Input data:
-- ==== Sys2Proof/Machine/Ops.lean ====
section
/-! DEFINITION. The named operations over the state that every meaning shares: free choices, the agents and their
registers, control registers, fuse and split, exit, and taking an exception. -/
namespace Sys2Proof.Machine

/-! Free choices (R6, R7, log 4). -/

/-- One of n possibilities, where there are several. -/
def pick (s : State) (n : Nat) : Nat × State :=
  if n ≤ 1 then (0, s) else (Config.freeNat s.free % n, { s with free := s.free + 1 })

/-- One member of an enumerated set of values. -/
def pickFrom {α : Type} (s : State) (xs : List α) (d : α) : α × State :=
  let (k, s) := pick s xs.length
  (xs.getD k d, s)

/-- A value that nothing constrains. -/
def anyWord (s : State) : W64 × State := (Config.freeWord s.free, { s with free := s.free + 1 })

/-- The opaque bytes a command leaves unpredictable among all values. -/
def anyByte (s : State) : Byte × State :=
  let (w, s) := anyWord s
  (w.setWidth 8, s)

/-! Where things are (R17, R323, R324). -/
def groupKey (task grp : Nat) : Nat := task * 16 + grp
def dieOfCore (c : Nat) : Nat := c / 48
def cluOfCore (c : Nat) : Nat := c / 4
def quadOfCore (c : Nat) : Nat := 4 * (c / 48) + c % 48 / 12
def dieOfSlice (i : Nat) : Nat := i / 64
def quadOfSlice (i : Nat) : Nat := i / 16

/-! Lookups and updates. -/
def emptyTimeline : Timeline := { done := [], v := 0, last := 0, err := 0#32, first := 0, ts := [], wrote := [] }
def emptyChannel : Channel := { cmds := [], rv := 0#32, x := 0#32, stopped := false, lastLen := 0 }
def emptyBank : Bank := { role := .cache, holder := none, data := [], fifo := [], waiters := [] }
def emptyCore : Core :=
  { banks := [], switches := [], l1 := [], il := [], victims := [], hits := 0, f := 14, ct := 0, kt := 0, removed := false,
    isolated := false, watch := [], review := 0, idleReview := 0, reviewed := [], last := [], promoted := [], slotBusy := [], parkOrder := [] }
def emptyCluster : Cluster := { kt := 0, il := [], shares := [], issueNext := 0, engineNext := 0 }
def noLines : List W32 := List.replicate 128 0#32
def emptyKs : KsCtx :=
  { task := none, running := false, stopped := false, exited := false, pc := 0#64, sreg := noLines,
    preds := List.replicate 16 false, ta := [], acc := [], accHist := [], tc := emptyTimeline, ch0 := emptyChannel,
    mq := [], mqStopped := false, latch := none, sat := false, seed := 0#64, ctr := 0#32, west := [], north := [],
    ld := 0, stc := 0, ec := 0, st := .ready, holdUntil := 0, busy := [], acqSeen := 0, vis := 0 }
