/-- Whether a directory entry pins a line (R330, R400): states other than NONE, OWNER-UNKNOWN and OWNER-LOST. -/
def pinnedByDir (s : State) (line : Nat) : Bool :=
  [2 * line, 2 * line + 1].any fun h =>
    match s.dir.get? h with
    | some e => e.st == 1 || e.st == 2 || e.st == 3 || e.st == 5
    | none => false

/-- The measure by which a contract's REPL ranks its lines. -/
def replRank (repl : Nat) (p : Nat × StoreLine) : Nat :=
  if repl = 1 then p.2.freq * 2 ^ 80 + p.2.recency else p.2.recency

/-- The bytes of a contract's share at a slice (R329). -/
def shareBytes (a : Arrangement) : Nat :=
  a.quota * 65536 / (match a.place with | 1 => 64 | 2 => 16 | _ => 256) / 128 * 128

/-- Whether the contract of an arrangement has as many lines at a slice as its cap allows (R329). -/
def atCap (s : State) (slice : Nat) (a : Arrangement) : Bool :=
  (a.cls == 0 || a.cls == 3) && a.quota != 0 && a.entry.isSome &&
    shareBytes a ≤ ((s.linesAt slice).filter fun p => (s.arrAt (p.1 * 128)).entry == a.entry).length * 128

/-- The order in which a KV contract gives up its lines (R386): lines of free pages, lines of other pages by CNT and then
STAMP, lines of tree areas and the rest by last use. -/
def kvRank (s : State) (trees : List ((Nat × Nat) × Nat × Nat)) (p : Nat × StoreLine) : Nat :=
  match trees.find? fun t => t.1.1 ≤ p.1 * 128 && p.1 * 128 < t.1.1 + t.1.2 with
  | none => 2 ^ 201 + p.2.recency
  | some (pool, pg, area) =>
    let rec' := area + 128 + 128 * ((p.1 * 128 - pool.1) / pg)
    if s.mem.readNat (rec' + 0x18) 4 % 4 = 0 then p.2.recency
    else 2 ^ 200 + s.mem.readNat (rec' + 0x14) 4 * 2 ^ 64 + s.mem.readNat (rec' + 0x20) 8

/-- Word w of tree t's descriptor (R375). -/
def treeWord (s : State) (t w : Nat) : W64 := s.mmio.getD (0x30000 + 64 * t + 8 * w) 0#64
/-- EN or BUSY: a tree's area and pool hold a tree (R376). -/
def treeHeld (s : State) (t : Nat) : Bool := (s.treeWord t 6).getLsbD 0 || (s.treeWord t 6).getLsbD 1
/-- The page pool, first byte and length (R375). -/
def treePool (s : State) (t : Nat) : Nat × Nat :=
  let w := (s.treeWord t 0).toNat
  (w / 2 ^ 21 % 2 ^ 31 * 2 ^ 21, (s.treeWord t 1).toNat % 2 ^ 25 * 2 ^ (w % 32))
/-- The tree area, first byte and length (R377). -/
def treeArea (s : State) (t : Nat) : Nat × Nat :=
  let npg := (s.treeWord t 1).toNat % 2 ^ 25
  let w := (s.treeWord t 4).toNat
  let nseq := w % 2 ^ 24
  let base := (s.treeWord t 3).toNat / 2 ^ 12 % 2 ^ 40 * 2 ^ 12
  (base, (128 + 128 * npg + 32 * nseq + 127) / 128 * 128 + 4 * 2 ^ (w / 2 ^ 32 % 16) * nseq)
/-- Trees that are enabled or about to be, or not yet disabled. -/
def heldTrees (s : State) : List Nat :=
  (s.mmio.filterMap fun p =>
    if 0x30000 ≤ p.1 && p.1 < 0x34000 && p.1 % 64 = 48 then some ((p.1 - 0x30000) / 64) else none).filter s.treeHeld

/-- The victim of a slice that needs room for a line under an arrangement (R330): PIN lines and lines with a directory
entry are none. -/
def victim (s : State) (slice : Nat) (a : Arrangement) : Option Nat :=
  let ps := (s.linesAt slice).filter fun p => !s.pinnedByDir p.1
  let clsOf := fun (p : Nat × StoreLine) => s.arrAt (p.1 * 128)
  let own := ps.filter fun p => a.entry.isSome && (clsOf p).entry == a.entry
  let key := fun p => (clsOf p).prio * 1024 + ((clsOf p).entry.map (· + 1)).getD 0
  let caches := ps.filter fun p => (clsOf p).cls == 0
  let low := caches.foldl (fun m p => min m (key p)) (2 ^ 20)
  let group := caches.filter fun p => key p == low
  let trees := s.heldTrees.map fun t => (s.treePool t, 2 ^ ((s.treeWord t 0).toNat % 32), (s.treeArea t).1)
  [leastBy (fun p => p.2.recency) (ps.filter fun p => (clsOf p).cls == 3),
    if s.atCap slice a then leastBy (replRank a.repl) own else none,
    leastBy (replRank ((group.head?.map fun p => (clsOf p).repl).getD 0)) group,
    if a.cls = 2 then leastBy (s.kvRank trees) own else none].findSome? id

/-! Traffic regulation (R336, R337): a port is named by its class times 1000 plus its number. -/
/-- Whether a port may inject n counted bytes of a class in the current window. -/
def mayInject (s : State) (cls port n : Nat) : Bool :=
  match s.trafficUse.get? (cls * 1000 + port) with
  | none => true
  | some (limit, used) => used == 0 || used + n ≤ limit
def noteInject (s : State) (cls port n : Nat) : State :=
  { s with trafficUse := s.trafficUse.update (cls * 1000 + port) fun u => (u.1, u.2 + n) }

/-- Whether a line of a slice is present. -/
def present (s : State) (line : Nat) : Bool := (s.lines.get? line).isSome

/-- Traffic between a placed home and the HBM channel of a line (R326, R336): counted, and not held (DESIGN CHOICE, log 25). -/
def noteHbm (s : State) (line : Nat) : State :=
  if (s.arrAt (line * 128)).place != 0 && regionOf (line * 128) = .hbm then s.noteInject 1 (s.homeOf (line * 128)) 128 else s
/-- A line leaves its slice: the largest timestamp among the grains that leave with it enters MTS (R294). A half of a
512-byte grain leaves with the last of its two lines. -/
def dropLine (s : State) (line : Nat) : State :=
  let slice := s.homeOf (line * 128)
  let gone := fun (p : Nat × (Nat × Nat)) =>
    if s.ftGrain (line * 128) = 512 then p.1 / 8 == line / 2 && !s.present (line ^^^ 1) else p.1 / 4 == line
  let top := (s.grains.filter gone).foldl (fun m p => max m (max p.2.1 p.2.2)) (s.mts.getD slice 0)
  let s := if ((s.lines.get? line).map (·.dirty)).getD false then s.noteHbm line else s
  { s with lines := s.lines.erase line, mts := s.mts.put 0 slice top, grains := s.grains.filter fun p => !(gone p) }

/-- When every line that could be a victim holds a directory entry, the least recently granted entry of state 2 is dropped
silently, which makes its line a victim (R400, R404). -/
def freeEntry (s : State) (slice : Nat) : State × Option Nat :=
  match s.dir.filter fun p => p.2.st == 2 && s.homeOf (p.1 * 64) == slice with
  | [] => (s, none)
  | p :: r =>
    let line := (r.foldl (fun b q => if q.2.used < b.2.used then q else b) p).1 / 2
    let drop := fun (e : DirEnt) => { e with st := 4, owner := none }
    ({ s with dir := (s.dir.update (2 * line) drop).update (2 * line + 1) drop }, some line)

/-- With none of those, the least recently used entry of state 1 or 3 is recalled; an access does without a place for its
line until then (R400, R404). -/
def recallOldest (s : State) (slice : Nat) : State :=
  match oldestDir (s.dir.filter fun p => (p.2.st == 1 || p.2.st == 3) && s.homeOf (p.1 * 64) == slice) with
  | some h => s.recallHalf h
  | none => s

/-- Room for a line at its slice (R329, R330): a victim when the slice is full, and one of the contract's own lines when
the contract is at its cap. Without a victim the line is not kept. -/
def makeRoom (s : State) (slice : Nat) (a : Arrangement) : State × Bool :=
  let (s, ok) := if sliceLines ≤ (s.linesAt slice).length then
      (match s.victim slice a with
        | some v => (s.dropLine v, true)
        | none =>
          match s.freeEntry slice with
          | (s, some v) => (s.dropLine v, true)
          | (s, none) => (s.recallOldest slice, false))
    else (s, true)
  if ok && s.atCap slice a then
    match leastBy (replRank a.repl) ((s.linesAt slice).filter fun p => (s.arrAt (p.1 * 128)).entry == a.entry && !s.pinnedByDir p.1) with
    | some v => (s.dropLine v, true)
    | none => (s, shareBytes a != 0)
  else (s, ok)

/-- An access at the home (R330): a line that is present becomes most recent and its count rises; otherwise it is inserted, under
stream at the lowest priority (R152). Under nostore nothing is allocated. -/
def touchLine (s : State) (line : Nat) (write : Bool) (pol : Policy) : State :=
  let a := s.arrAt (line * 128)
  match s.lines.get? line with
  | some L =>
    { s with lines := s.lines.set line { L with dirty := L.dirty || write, recency := s.clk, freq := min 7 (L.freq + 1) } }
  | none =>
    if pol = .nostore then s
    else
      match s.makeRoom (s.homeOf (line * 128)) a with
      | (s, false) => s
      | (s, true) =>
        let L := if pol = .dflt then { emptyStoreLine with recency := s.clk, freq := 1 } else emptyStoreLine
        let s := s.noteHbm line
        { s with lines := s.lines.set line { L with dirty := write } }
end State

/-! Errors at the home (R330, R406, R435). -/

/-- What an access wants of its home. -/
inductive Want | read | write | atomic | exclusive
  deriving DecidableEq, Repr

Problem requirements:
Write down exactly the span of lines above from the one containing "let s := if" to the one containing "def makeRoom (s", both ends included.

Task answer:
  let s := if ((s.lines.get? line).map (·.dirty)).getD false then s.noteHbm line else s
  { s with lines := s.lines.erase line, mts := s.mts.put 0 slice top, grains := s.grains.filter fun p => !(gone p) }

/-- When every line that could be a victim holds a directory entry, the least recently granted entry of state 2 is dropped
silently, which makes its line a victim (R400, R404). -/
def freeEntry (s : State) (slice : Nat) : State × Option Nat :=
  match s.dir.filter fun p => p.2.st == 2 && s.homeOf (p.1 * 64) == slice with
  | [] => (s, none)
  | p :: r =>
    let line := (r.foldl (fun b q => if q.2.used < b.2.used then q else b) p).1 / 2
    let drop := fun (e : DirEnt) => { e with st := 4, owner := none }
    ({ s with dir := (s.dir.update (2 * line) drop).update (2 * line + 1) drop }, some line)

/-- With none of those, the least recently used entry of state 1 or 3 is recalled; an access does without a place for its
line until then (R400, R404). -/
def recallOldest (s : State) (slice : Nat) : State :=
  match oldestDir (s.dir.filter fun p => (p.2.st == 1 || p.2.st == 3) && s.homeOf (p.1 * 64) == slice) with
  | some h => s.recallHalf h
  | none => s

/-- Room for a line at its slice (R329, R330): a victim when the slice is full, and one of the contract's own lines when
the contract is at its cap. Without a victim the line is not kept. -/
def makeRoom (s : State) (slice : Nat) (a : Arrangement) : State × Bool :=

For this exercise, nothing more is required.